- _Work instruction_
Your answer should be the records, restated word for word.

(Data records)
=== Begin Enclosure ===

-- ==== Sys2Proof/Machine/Flags.lean ====
section
/-! DEFINITION. The checksum (40_codec.md R110 to R114). The block has no condition codes (10_state.md R32); the one
status it computes from data is the checksum verdict `ok`, and this file is the whole of that computation. -/

namespace Sys2Proof

/-- R111: the generator polynomial `x^8+x^4+x^3+x^2+1`, its `x^8` term implied. -/
def crcPoly : Byte := 0x1D

/-- R111: "no initial XOR". -/
def crcInit : Byte := 0x00

/-- R111: "no final XOR". -/
def crcXorOut : Byte := 0x00

/-- R111: one of the eight steps on one byte, most significant bit first. -/
def crcShift (c : Byte) : Byte := if c.msb then (c <<< 1) ^^^ crcPoly else c <<< 1

/-- R111: `n` steps. -/
def crcShifts : Nat → Byte → Byte
  | 0, c => c
  | n + 1, c => crcShifts n (crcShift c)

/-- R111: one byte of the message enters the register. -/
def crcByte (c b : Byte) : Byte := crcShifts 8 (c ^^^ b)

/-- R111: CRC-8, bit by bit. -/
def crc8 (s : List Byte) : Byte := s.foldl crcByte crcInit ^^^ crcXorOut

/-- R31, R112: the constant CRC table, row by row as the spec prints it. -/
def crcRom : List Byte :=
  [0x00, 0x1D, 0x3A, 0x27, 0x74, 0x69, 0x4E, 0x53, 0xE8, 0xF5, 0xD2, 0xCF, 0x9C, 0x81, 0xA6, 0xBB] ++
  [0xCD, 0xD0, 0xF7, 0xEA, 0xB9, 0xA4, 0x83, 0x9E, 0x25, 0x38, 0x1F, 0x02, 0x51, 0x4C, 0x6B, 0x76] ++
  [0x87, 0x9A, 0xBD, 0xA0, 0xF3, 0xEE, 0xC9, 0xD4, 0x6F, 0x72, 0x55, 0x48, 0x1B, 0x06, 0x21, 0x3C] ++
  [0x4A, 0x57, 0x70, 0x6D, 0x3E, 0x23, 0x04, 0x19, 0xA2, 0xBF, 0x98, 0x85, 0xD6, 0xCB, 0xEC, 0xF1] ++
  [0x13, 0x0E, 0x29, 0x34, 0x67, 0x7A, 0x5D, 0x40, 0xFB, 0xE6, 0xC1, 0xDC, 0x8F, 0x92, 0xB5, 0xA8] ++
  [0xDE, 0xC3, 0xE4, 0xF9, 0xAA, 0xB7, 0x90, 0x8D, 0x36, 0x2B, 0x0C, 0x11, 0x42, 0x5F, 0x78, 0x65] ++
  [0x94, 0x89, 0xAE, 0xB3, 0xE0, 0xFD, 0xDA, 0xC7, 0x7C, 0x61, 0x46, 0x5B, 0x08, 0x15, 0x32, 0x2F] ++
  [0x59, 0x44, 0x63, 0x7E, 0x2D, 0x30, 0x17, 0x0A, 0xB1, 0xAC, 0x8B, 0x96, 0xC5, 0xD8, 0xFF, 0xE2] ++
  [0x26, 0x3B, 0x1C, 0x01, 0x52, 0x4F, 0x68, 0x75, 0xCE, 0xD3, 0xF4, 0xE9, 0xBA, 0xA7, 0x80, 0x9D] ++
  [0xEB, 0xF6, 0xD1, 0xCC, 0x9F, 0x82, 0xA5, 0xB8, 0x03, 0x1E, 0x39, 0x24, 0x77, 0x6A, 0x4D, 0x50] ++
  [0xA1, 0xBC, 0x9B, 0x86, 0xD5, 0xC8, 0xEF, 0xF2, 0x49, 0x54, 0x73, 0x6E, 0x3D, 0x20, 0x07, 0x1A] ++
  [0x6C, 0x71, 0x56, 0x4B, 0x18, 0x05, 0x22, 0x3F, 0x84, 0x99, 0xBE, 0xA3, 0xF0, 0xED, 0xCA, 0xD7] ++
  [0x35, 0x28, 0x0F, 0x12, 0x41, 0x5C, 0x7B, 0x66, 0xDD, 0xC0, 0xE7, 0xFA, 0xA9, 0xB4, 0x93, 0x8E] ++
  [0xF8, 0xE5, 0xC2, 0xDF, 0x8C, 0x91, 0xB6, 0xAB, 0x10, 0x0D, 0x2A, 0x37, 0x64, 0x79, 0x5E, 0x43] ++
  [0xB2, 0xAF, 0x88, 0x95, 0xC6, 0xDB, 0xFC, 0xE1, 0x5A, 0x47, 0x60, 0x7D, 0x2E, 0x33, 0x14, 0x09] ++
  [0x7F, 0x62, 0x45, 0x58, 0x0B, 0x16, 0x31, 0x2C, 0x97, 0x8A, 0xAD, 0xB0, 0xE3, 0xFE, 0xD9, 0xC4]

/-- R112: `ROM[i]`; the table has all 256 entries, so the default is never read. -/
def romRead (i : Byte) : Byte := crcRom.getD i.toNat 0

/-- R112: CRC-8, table-driven. The obligations state that it is `crc8`. -/
def crc8Table (s : List Byte) : Byte := s.foldl (fun c b => romRead (c ^^^ b)) crcInit ^^^ crcXorOut

/-- R113: the exclusive-or checksum. -/
def xor8 (s : List Byte) : Byte := s.foldl (fun c b => c ^^^ b) 0x00

/-- R110: `ck(s)`, the checksum under `CK_KIND`. -/
def ck (c : Config) (s : List Byte) : Byte :=
  match c.ckKind with
  | .crc8 => crc8 s
  | .xor8 => xor8 s

/-- R114: whether the last byte of `f` is the checksum of the bytes before it. On the empty sequence, which R114 puts
outside the operand domain, no meaning asks. -/
def verifies (c : Config) (f : List Byte) : Bool :=
  match f.getLast? with
  | none => false
  | some b => b == ck c f.dropLast

end Sys2Proof
end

=== End Enclosure ===

- _Exercise response_
-- ==== Sys2Proof/Machine/Flags.lean ====
section
/-! DEFINITION. The checksum (40_codec.md R110 to R114). The block has no condition codes (10_state.md R32); the one
status it computes from data is the checksum verdict `ok`, and this file is the whole of that computation. -/

namespace Sys2Proof

/-- R111: the generator polynomial `x^8+x^4+x^3+x^2+1`, its `x^8` term implied. -/
def crcPoly : Byte := 0x1D

/-- R111: "no initial XOR". -/
def crcInit : Byte := 0x00

/-- R111: "no final XOR". -/
def crcXorOut : Byte := 0x00

/-- R111: one of the eight steps on one byte, most significant bit first. -/
def crcShift (c : Byte) : Byte := if c.msb then (c <<< 1) ^^^ crcPoly else c <<< 1

/-- R111: `n` steps. -/
def crcShifts : Nat → Byte → Byte
  | 0, c => c
  | n + 1, c => crcShifts n (crcShift c)

/-- R111: one byte of the message enters the register. -/
def crcByte (c b : Byte) : Byte := crcShifts 8 (c ^^^ b)

/-- R111: CRC-8, bit by bit. -/
def crc8 (s : List Byte) : Byte := s.foldl crcByte crcInit ^^^ crcXorOut

/-- R31, R112: the constant CRC table, row by row as the spec prints it. -/
def crcRom : List Byte :=
  [0x00, 0x1D, 0x3A, 0x27, 0x74, 0x69, 0x4E, 0x53, 0xE8, 0xF5, 0xD2, 0xCF, 0x9C, 0x81, 0xA6, 0xBB] ++
  [0xCD, 0xD0, 0xF7, 0xEA, 0xB9, 0xA4, 0x83, 0x9E, 0x25, 0x38, 0x1F, 0x02, 0x51, 0x4C, 0x6B, 0x76] ++
  [0x87, 0x9A, 0xBD, 0xA0, 0xF3, 0xEE, 0xC9, 0xD4, 0x6F, 0x72, 0x55, 0x48, 0x1B, 0x06, 0x21, 0x3C] ++
  [0x4A, 0x57, 0x70, 0x6D, 0x3E, 0x23, 0x04, 0x19, 0xA2, 0xBF, 0x98, 0x85, 0xD6, 0xCB, 0xEC, 0xF1] ++
  [0x13, 0x0E, 0x29, 0x34, 0x67, 0x7A, 0x5D, 0x40, 0xFB, 0xE6, 0xC1, 0xDC, 0x8F, 0x92, 0xB5, 0xA8] ++
  [0xDE, 0xC3, 0xE4, 0xF9, 0xAA, 0xB7, 0x90, 0x8D, 0x36, 0x2B, 0x0C, 0x11, 0x42, 0x5F, 0x78, 0x65] ++
  [0x94, 0x89, 0xAE, 0xB3, 0xE0, 0xFD, 0xDA, 0xC7, 0x7C, 0x61, 0x46, 0x5B, 0x08, 0x15, 0x32, 0x2F] ++
  [0x59, 0x44, 0x63, 0x7E, 0x2D, 0x30, 0x17, 0x0A, 0xB1, 0xAC, 0x8B, 0x96, 0xC5, 0xD8, 0xFF, 0xE2] ++
  [0x26, 0x3B, 0x1C, 0x01, 0x52, 0x4F, 0x68, 0x75, 0xCE, 0xD3, 0xF4, 0xE9, 0xBA, 0xA7, 0x80, 0x9D] ++
  [0xEB, 0xF6, 0xD1, 0xCC, 0x9F, 0x82, 0xA5, 0xB8, 0x03, 0x1E, 0x39, 0x24, 0x77, 0x6A, 0x4D, 0x50] ++
  [0xA1, 0xBC, 0x9B, 0x86, 0xD5, 0xC8, 0xEF, 0xF2, 0x49, 0x54, 0x73, 0x6E, 0x3D, 0x20, 0x07, 0x1A] ++
  [0x6C, 0x71, 0x56, 0x4B, 0x18, 0x05, 0x22, 0x3F, 0x84, 0x99, 0xBE, 0xA3, 0xF0, 0xED, 0xCA, 0xD7] ++
  [0x35, 0x28, 0x0F, 0x12, 0x41, 0x5C, 0x7B, 0x66, 0xDD, 0xC0, 0xE7, 0xFA, 0xA9, 0xB4, 0x93, 0x8E] ++
  [0xF8, 0xE5, 0xC2, 0xDF, 0x8C, 0x91, 0xB6, 0xAB, 0x10, 0x0D, 0x2A, 0x37, 0x64, 0x79, 0x5E, 0x43] ++
  [0xB2, 0xAF, 0x88, 0x95, 0xC6, 0xDB, 0xFC, 0xE1, 0x5A, 0x47, 0x60, 0x7D, 0x2E, 0x33, 0x14, 0x09] ++
  [0x7F, 0x62, 0x45, 0x58, 0x0B, 0x16, 0x31, 0x2C, 0x97, 0x8A, 0xAD, 0xB0, 0xE3, 0xFE, 0xD9, 0xC4]

/-- R112: `ROM[i]`; the table has all 256 entries, so the default is never read. -/
def romRead (i : Byte) : Byte := crcRom.getD i.toNat 0

/-- R112: CRC-8, table-driven. The obligations state that it is `crc8`. -/
def crc8Table (s : List Byte) : Byte := s.foldl (fun c b => romRead (c ^^^ b)) crcInit ^^^ crcXorOut

/-- R113: the exclusive-or checksum. -/
def xor8 (s : List Byte) : Byte := s.foldl (fun c b => c ^^^ b) 0x00

/-- R110: `ck(s)`, the checksum under `CK_KIND`. -/
def ck (c : Config) (s : List Byte) : Byte :=
  match c.ckKind with
  | .crc8 => crc8 s
  | .xor8 => xor8 s

/-- R114: whether the last byte of `f` is the checksum of the bytes before it. On the empty sequence, which R114 puts
outside the operand domain, no meaning asks. -/
def verifies (c : Config) (f : List Byte) : Bool :=
  match f.getLast? with
  | none => false
  | some b => b == ck c f.dropLast

end Sys2Proof
end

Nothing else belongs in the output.